* EXERCISE INSTRUCTIONS *
Print the data that follows exactly as it stands, from its first line through the line containing "def vec0 : VecOp", and stop there.

:: MATERIAL SHOWN

-- ==== Sys2Proof/Tests/Slice0.lean ====
section
/-!
SUPPORT. Tests of the syntax: for every check of WellFormed a term that it refuses, and for every layout of 06_core_instruction_set a word written out
from its fields, place by place, that decodes to the instruction it stands for.
-/

namespace Sys2Proof.Tests

set_option Elab.async false

open Sys2Proof Sys2Proof.Machine

/-! ## Ill-formed terms, one for each check -/

def scalar0 : ScalarOp := { d := 0, a := 0, b := 0, imm := false, imm32 := 0 }
def vec0 : VecOp := { vd := 0, va := 0, vb := 0, vc := 0, mask := 0, sr := 0, lane := 0 }
def mat0 : MatOp := { a := 0, b := 0, c := 0, out := 0, mode := 0x11, ka := 0, kb := 0 }
def sig0 : SigOp := { reg := 0, imm := false, count := 1, handle := 0 }

/-- Address registers are a0 to a15 (R123). -/
theorem test_wf_addr : (Instr.adda 0 { scalar0 with d := 16 }).wellFormed = false ∧ (Instr.adda 0 { scalar0 with a := 16 }).wellFormed = false
    ∧ (Instr.adda 0 { scalar0 with b := 16 }).wellFormed = true ∧ (Instr.mova 0 { scalar0 with d := 16 }).wellFormed = false
    ∧ (Instr.movs 0 { scalar0 with a := 16 }).wellFormed = false ∧ (Instr.adda 0 { scalar0 with d := 15 }).wellFormed = true := by decide

/-- A loop body of length zero, the reserved conditions, a DSET of a reserved field, a selector above 7, an OVL and a SIG of count zero. -/
theorem test_wf_fields : (Instr.loopStart 0 { cnt := 0, imm := true, len := 0, count := 1 }).wellFormed = false
    ∧ (Instr.br 0 { a := 0, b := 0, cond := 6, off := 0 }).wellFormed = false ∧ (Instr.dset 0 0 8 0).wellFormed = false
    ∧ (Instr.info 0 0 8).wellFormed = false ∧ (Instr.ovl 0 { dst := 0, count := 0, src := 0 }).wellFormed = false
    ∧ (Instr.sig 0 { sig0 with count := 0 }).wellFormed = false := by decide

/-- MM: no pass, init 0b11, a reserved mode bit, C without init 0b10, an output without convert (R72, R131). -/
theorem test_wf_matrix : (Instr.mm 0 { mat0 with mode := 0x10 }).wellFormed = false ∧ (Instr.mm 0 { mat0 with mode := 0x31 }).wellFormed = false
    ∧ (Instr.mm 0 { mat0 with mode := 0x111 }).wellFormed = false ∧ (Instr.mm 0 { mat0 with c := 1 }).wellFormed = false
    ∧ (Instr.mm 0 { mat0 with out := 1 }).wellFormed = false ∧ (Instr.mm 0 mat0).wellFormed = true := by decide

/-- A compare names a mask, VSEL takes one, VRAND's stream is at least 1, VRED's y is zero unless product-sum, kernel codes run from 1 to 6. -/
theorem test_wf_vector : (Instr.vcmpeq 0 { vec0 with vd := 4 }).wellFormed = false ∧ (Instr.vcmplt 0 { vec0 with vd := 4 }).wellFormed = false
    ∧ (Instr.vcmple 0 { vec0 with vd := 4 }).wellFormed = false ∧ (Instr.vsel 0 { vec0 with vc := 4 }).wellFormed = false
    ∧ (Instr.vrand 0 { vd := 0, desc := 0, stream := 0, index := 0, draw := 0 }).wellFormed = false
    ∧ (Instr.vred 0 { vd := 0, x := 0, y := 1, kind := 0, a48 := false, len := 0, off := 0 }).wellFormed = false
    ∧ (Instr.vkern 0 { code := 0, x := 0, out := 0, aux := 0, span := 0, half := false, rows := 0, param := 0 }).wellFormed = false
    ∧ (Instr.vkern 0 { code := 7, x := 0, out := 0, aux := 0, span := 0, half := false, rows := 0, param := 0 }).wellFormed = false := by decide

/-- Handle immediates (R232 to R234): a scope above 3, a reserved bit, an index of its scope too high, a field of another scope. -/
theorem test_wf_handle : handleLayoutOk 0x40000000 = false ∧ handleLayoutOk 0x00000800 = false ∧ handleLayoutOk 64 = false
    ∧ handleLayoutOk 0x10000100 = false ∧ handleLayoutOk 0x10040000 = false ∧ handleLayoutOk 0x00040000 = false ∧ handleLayoutOk 63 = true
    ∧ handleLayoutOk 0x100000FF = true ∧ handleLayoutOk 0x200007FF = true := by decide

/-! ## Words written out from the layouts -/

/-- ADD s3 = s1 + s2, MIN s3 = min(s1, −1), ADDA a2 = a1 + s3 (*Scalar layout*). -/
theorem test_decode_scalar :
    decodeWord 5 (BitVec.ofNat 64 (0x0 * 2 ^ 60 + 0x01 * 2 ^ 52 + 3 * 2 ^ 47 + 1 * 2 ^ 42 + 2 * 2 ^ 37))
        = some (.add 5 { d := 3, a := 1, b := 2, imm := false, imm32 := 0 })
    ∧ decodeWord 5 (BitVec.ofNat 64 (0x0A * 2 ^ 52 + 3 * 2 ^ 47 + 1 * 2 ^ 42 + 1 * 2 ^ 36 + 0xFFFFFFFF))
        = some (.minOp 5 { d := 3, a := 1, b := 0, imm := true, imm32 := 0xFFFFFFFF })
    ∧ decodeWord 5 (BitVec.ofNat 64 (0x20 * 2 ^ 52 + 2 * 2 ^ 47 + 1 * 2 ^ 42 + 3 * 2 ^ 37))
        = some (.adda 5 { d := 2, a := 1, b := 3, imm := false, imm32 := 0 }) := by decide +kernel

/-- LOOP of 4 iterations over 9 instructions, BR GE s1 s2 by −2, CALL to 100, LIDX s4 of level 1 (*Loop and branch layout*). -/
theorem test_decode_loops :
    decodeWord 0 (BitVec.ofNat 64 (0x1 * 2 ^ 60 + 0x01 * 2 ^ 52 + 1 * 2 ^ 46 + 9 * 2 ^ 33 + 4))
        = some (.loopStart 0 { cnt := 0, imm := true, len := 9, count := 4 })
    ∧ decodeWord 0 (BitVec.ofNat 64 (0x1 * 2 ^ 60 + 0x03 * 2 ^ 52 + 1 * 2 ^ 47 + 2 * 2 ^ 42 + 3 * 2 ^ 39 + 0x3FFE))
        = some (.br 0 { a := 1, b := 2, cond := 3, off := 0x3FFE })
    ∧ decodeWord 0 (BitVec.ofNat 64 (0x1 * 2 ^ 60 + 0x05 * 2 ^ 52 + 100)) = some (.callSub 0 100)
    ∧ decodeWord 0 (BitVec.ofNat 64 (0x1 * 2 ^ 60 + 0x07 * 2 ^ 52 + 4 * 2 ^ 47 + 1 * 2 ^ 45)) = some (.lidx 0 4 1) := by decide +kernel

/-- LD t2 row a1 from t3 row a4 with a signal by s5, LDZERO t2, DSET t6 extent[1] from s7 (*Load-engine layout*). -/
theorem test_decode_load :
    decodeWord 1 (BitVec.ofNat 64 (0x2 * 2 ^ 60 + 0x01 * 2 ^ 52 + 2 * 2 ^ 46 + 3 * 2 ^ 40 + 1 * 2 ^ 36 + 4 * 2 ^ 32 + 5 * 2 ^ 27 + 1 * 2 ^ 26))
        = some (.ld 1 { dst := 2, src := 3, dstRow := 1, srcRow := 4, handle := 5, signal := true })
    ∧ decodeWord 1 (BitVec.ofNat 64 (0x2 * 2 ^ 60 + 0x03 * 2 ^ 52 + 2 * 2 ^ 46 + 1 * 2 ^ 36)) = some (.ldzero 1 { dst := 2, dstRow := 1, handle := 0, signal := false })
    ∧ decodeWord 1 (BitVec.ofNat 64 (0x2 * 2 ^ 60 + 0x04 * 2 ^ 52 + 6 * 2 ^ 46 + 4 * 2 ^ 42 + 7 * 2 ^ 37)) = some (.dset 1 6 4 7) := by decide +kernel

/-- The worked encoding of *Matrix class*. -/
theorem test_decode_matrix : decodeWord 0 0x3011060080051300#64 = some (.mm 0 { a := 4, b := 6, c := 0, out := 8, mode := 0x51, ka := 3, kb := 0 }) := by
  decide +kernel

/-- VFMA, VEXTR, VRAND, VST, TAPA, VRED and VKERN (*Vector layouts*). -/
theorem test_decode_vector :
    decodeWord 0 (BitVec.ofNat 64 (0x4 * 2 ^ 60 + 0x04 * 2 ^ 52 + 1 * 2 ^ 47 + 2 * 2 ^ 42 + 3 * 2 ^ 37 + 4 * 2 ^ 32 + 1 * 2 ^ 30))
        = some (.vfma 0 { vd := 1, va := 2, vb := 3, vc := 4, mask := 1, sr := 0, lane := 0 })
    ∧ decodeWord 0 (BitVec.ofNat 64 (0x4 * 2 ^ 60 + 0x15 * 2 ^ 52 + 2 * 2 ^ 42 + 9 * 2 ^ 25 + 127 * 2 ^ 18))
        = some (.vextr 0 { vd := 0, va := 2, vb := 0, vc := 0, mask := 0, sr := 9, lane := 127 })
    ∧ decodeWord 0 (BitVec.ofNat 64 (0x4 * 2 ^ 60 + 0x17 * 2 ^ 52 + 1 * 2 ^ 47 + 5 * 2 ^ 41 + 0x7F * 2 ^ 34 + 2 * 2 ^ 29 + 3 * 2 ^ 24))
        = some (.vrand 0 { vd := 1, desc := 5, stream := 0x7F, index := 2, draw := 3 })
    ∧ decodeWord 0 (BitVec.ofNat 64 (0x4 * 2 ^ 60 + 0x21 * 2 ^ 52 + 1 * 2 ^ 47 + 5 * 2 ^ 41 + 6 * 2 ^ 37 + 2 * 2 ^ 30))
        = some (.vst 0 { vd := 1, desc := 5, off := 6, mask := 2 })
    ∧ decodeWord 0 (BitVec.ofNat 64 (0x4 * 2 ^ 60 + 0x31 * 2 ^ 52 + 1 * 2 ^ 47 + 2 * 2 ^ 42 + 1 * 2 ^ 41 + 7 * 2 ^ 36))
        = some (.tapa 0 { vd := 1, vs := 2, half := true, row := 7, mask := 0 })
    ∧ decodeWord 0 (BitVec.ofNat 64 (0x4 * 2 ^ 60 + 0x40 * 2 ^ 52 + 1 * 2 ^ 47 + 5 * 2 ^ 41 + 6 * 2 ^ 35 + 1 * 2 ^ 33 + 1 * 2 ^ 32 + 3 * 2 ^ 27 + 2 * 2 ^ 23))
        = some (.vred 0 { vd := 1, x := 5, y := 6, kind := 1, a48 := true, len := 3, off := 2 })
    ∧ decodeWord 0 (BitVec.ofNat 64 (0x4 * 2 ^ 60 + 0x41 * 2 ^ 52 + 6 * 2 ^ 44 + 1 * 2 ^ 38 + 2 * 2 ^ 32 + 3 * 2 ^ 26 + 1 * 2 ^ 24 + 1 * 2 ^ 23 + 4 * 2 ^ 18 + 5 * 2 ^ 13))
        = some (.vkern 0 { code := 6, x := 1, out := 2, aux := 3, span := 1, half := true, rows := 4, param := 5 }) := by decide +kernel

/-- SIG of a die object by immediate, WAIT asleep for 50 µs (*Sync layouts*); INFO, OVL (*Clause control layouts*); FE_RD, MARK, RAISE (*Event layouts*). -/
theorem test_decode_control :
    decodeWord 0 (BitVec.ofNat 64 (0x5 * 2 ^ 60 + 0x01 * 2 ^ 52 + 1 * 2 ^ 46 + 255 * 2 ^ 38 + 0x20000007))
        = some (.sig 0 { reg := 0, imm := true, count := 255, handle := 0x20000007 })
    ∧ decodeWord 0 (BitVec.ofNat 64 (0x5 * 2 ^ 60 + 0x02 * 2 ^ 52 + 1 * 2 ^ 47 + 2 * 2 ^ 42 + 1 * 2 ^ 41 + 50 * 2 ^ 16))
        = some (.wait 0 { reg := 1, target := 2, sleep := true, timeout := 50 })
    ∧ decodeWord 0 (BitVec.ofNat 64 (0x6 * 2 ^ 60 + 0x01 * 2 ^ 52)) = some (.endEntry 0)
    ∧ decodeWord 0 (BitVec.ofNat 64 (0x6 * 2 ^ 60 + 0x03 * 2 ^ 52 + 4 * 2 ^ 47 + 7 * 2 ^ 43)) = some (.info 0 4 7)
    ∧ decodeWord 0 (BitVec.ofNat 64 (0x6 * 2 ^ 60 + 0x04 * 2 ^ 52 + 10 * 2 ^ 39 + 20 * 2 ^ 26 + 30 * 2 ^ 8)) = some (.ovl 0 { dst := 10, count := 20, src := 30 })
    ∧ decodeWord 0 (BitVec.ofNat 64 (0x7 * 2 ^ 60 + 0x04 * 2 ^ 52 + 4 * 2 ^ 47 + 7 * 2 ^ 44)) = some (.feRd 0 4 7)
    ∧ decodeWord 0 (BitVec.ofNat 64 (0x7 * 2 ^ 60 + 0x05 * 2 ^ 52 + 4 * 2 ^ 47 + 0xABCD)) = some (.mark 0 4 0xABCD)
    ∧ decodeWord 0 (BitVec.ofNat 64 (0x7 * 2 ^ 60 + 0x06 * 2 ^ 52 + 0xABCD)) = some (.raise 0 0xABCD) := by decide +kernel
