-- ==== Sys2Proof/Machine/Ops.lean ====
section
/-!
DEFINITION. The operations every meaning is built from: answering, taking a fault, being constructed, being
in service (60_exceptions.md R200 to R214).  The machine has no addressed memory (20_memory.md R70) and no
register file (10_state.md R30), so there is nothing else to share.
-/

namespace Sys2Proof.Machine

/-- What a meaning answers. -/
abbrev StepOutcome := Host.Outcome State Fault Refusal

/-- The four units (00_scope.md R8). -/
inductive UnitId where
  | df
  | btn
  | qd
  | vm
  deriving DecidableEq, Repr

/-- The unit's `fault` register (10_state.md R51). -/
def unitFault (u : UnitId) (s : State) : FaultBits :=
  match u with
  | .df => s.df.fault
  | .btn => s.btn.fault
  | .qd => s.qd.fault
  | .vm => s.vm.fault

/-- Write the unit's `fault` register (10_state.md R51). -/
def setFault (u : UnitId) (v : FaultBits) (s : State) : State :=
  match u with
  | .df => { s with df := { s.df with fault := v } }
  | .btn => { s with btn := { s.btn with fault := v } }
  | .qd => { s with qd := { s.qd with fault := v } }
  | .vm => { s with vm := { s.vm with fault := v } }

/-- The result ports of one unit take a response, the others hold (30_encoding.md R107). -/
def latchPorts (u : UnitId) (r : Response) (p : ResultPorts) : ResultPorts :=
  match u with
  | .df => { p with df := some r }
  | .btn => { p with btn := some r }
  | .qd => { p with qd := some r }
  | .vm => { p with vm := some r }

/-- Answer an operation (00_scope.md R9).  `port` is the unit whose strobe carries the operation in the port
realisation; a query and an illegal word have none and move no result port (30_encoding.md R107; log 6). -/
def respond (port : Option UnitId) (r : Response) (s : State) : State :=
  match port with
  | some u => { s with rsp := some r, ports := latchPorts u r s.ports }
  | none => { s with rsp := some r }

/-- TAKING A FAULT, the one place where it is done (60_exceptions.md R211, R212): a sticky code goes to the
unit's `fault` register, and the operation answers `Fault(code)` in place of its result.  Nothing else
changes: no control transfer, no saved register, no mode.  The way out is the unit's `INIT` (R214,
`construct`) or reset. -/
def raise (port : Option UnitId) (c : FaultCode) (s : State) : State :=
  respond port (.fault c)
    (match port with
     | some u => if isSticky c then setFault u (faultBits c) s else s
     | none => s)

/-- The end of an `INIT` of a unit with a filter, once its registers are at their initial values: a legal
size clears the `fault` register and answers `ok`, an illegal one raises `ConfigFilterSize`
(40_debounce_filter.md R127, 41_button_switch.md R141, 42_quadrature_decoder.md R151). -/
def construct (u : UnitId) (n : Nat) (s : State) : State :=
  if sizeLegal n then respond (some u) (.ok .unit) (setFault u 0#4 s)
  else raise (some u) .configFilterSize s

/-- An operation other than `INIT`: on a unit whose `fault` register is not 0 it changes nothing and answers
`UnitFaulted` (60_exceptions.md R205), else it does what `k` says. -/
def inService (u : UnitId) (port : Option UnitId) (s : State) (k : State) : State :=
  if unitFault u s = 0#4 then k else raise port .unitFaulted s

/-- An illegal command word: no state changes, the answer is `Fault(IllegalCommand)`
(30_encoding.md R102, R103; 60_exceptions.md R207). -/
def illegalCommand (s : State) : State := raise none .illegalCommand s

/-- Reset while the machine runs: every register to its reset value (70_reset_and_hazards.md R230), the
configuration and the caller's stream as they are (00_scope.md R17; log 4). -/
def applyReset (s : State) : State := { State.resetOf s.cfg with inp := s.inp }

end Sys2Proof.Machine
end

::::

* THE ANSWER *
-- ==== Sys2Proof/Tests/Slice0.lean ====
section
/-!
SUPPORT. Tests of the syntax: for every check of WellFormed a term that it refuses, and for every layout of 06_core_instruction_set a word written out
from its fields, place by place, that decodes to the instruction it stands for.
-/

namespace Sys2Proof.Tests

set_option Elab.async false

open Sys2Proof Sys2Proof.Machine

/-! ## Ill-formed terms, one for each check -/

def scalar0 : ScalarOp := { d := 0, a := 0, b := 0, imm := false, imm32 := 0 }
def vec0 : VecOp := { vd := 0, va := 0, vb := 0, vc := 0, mask := 0, sr := 0, lane := 0 }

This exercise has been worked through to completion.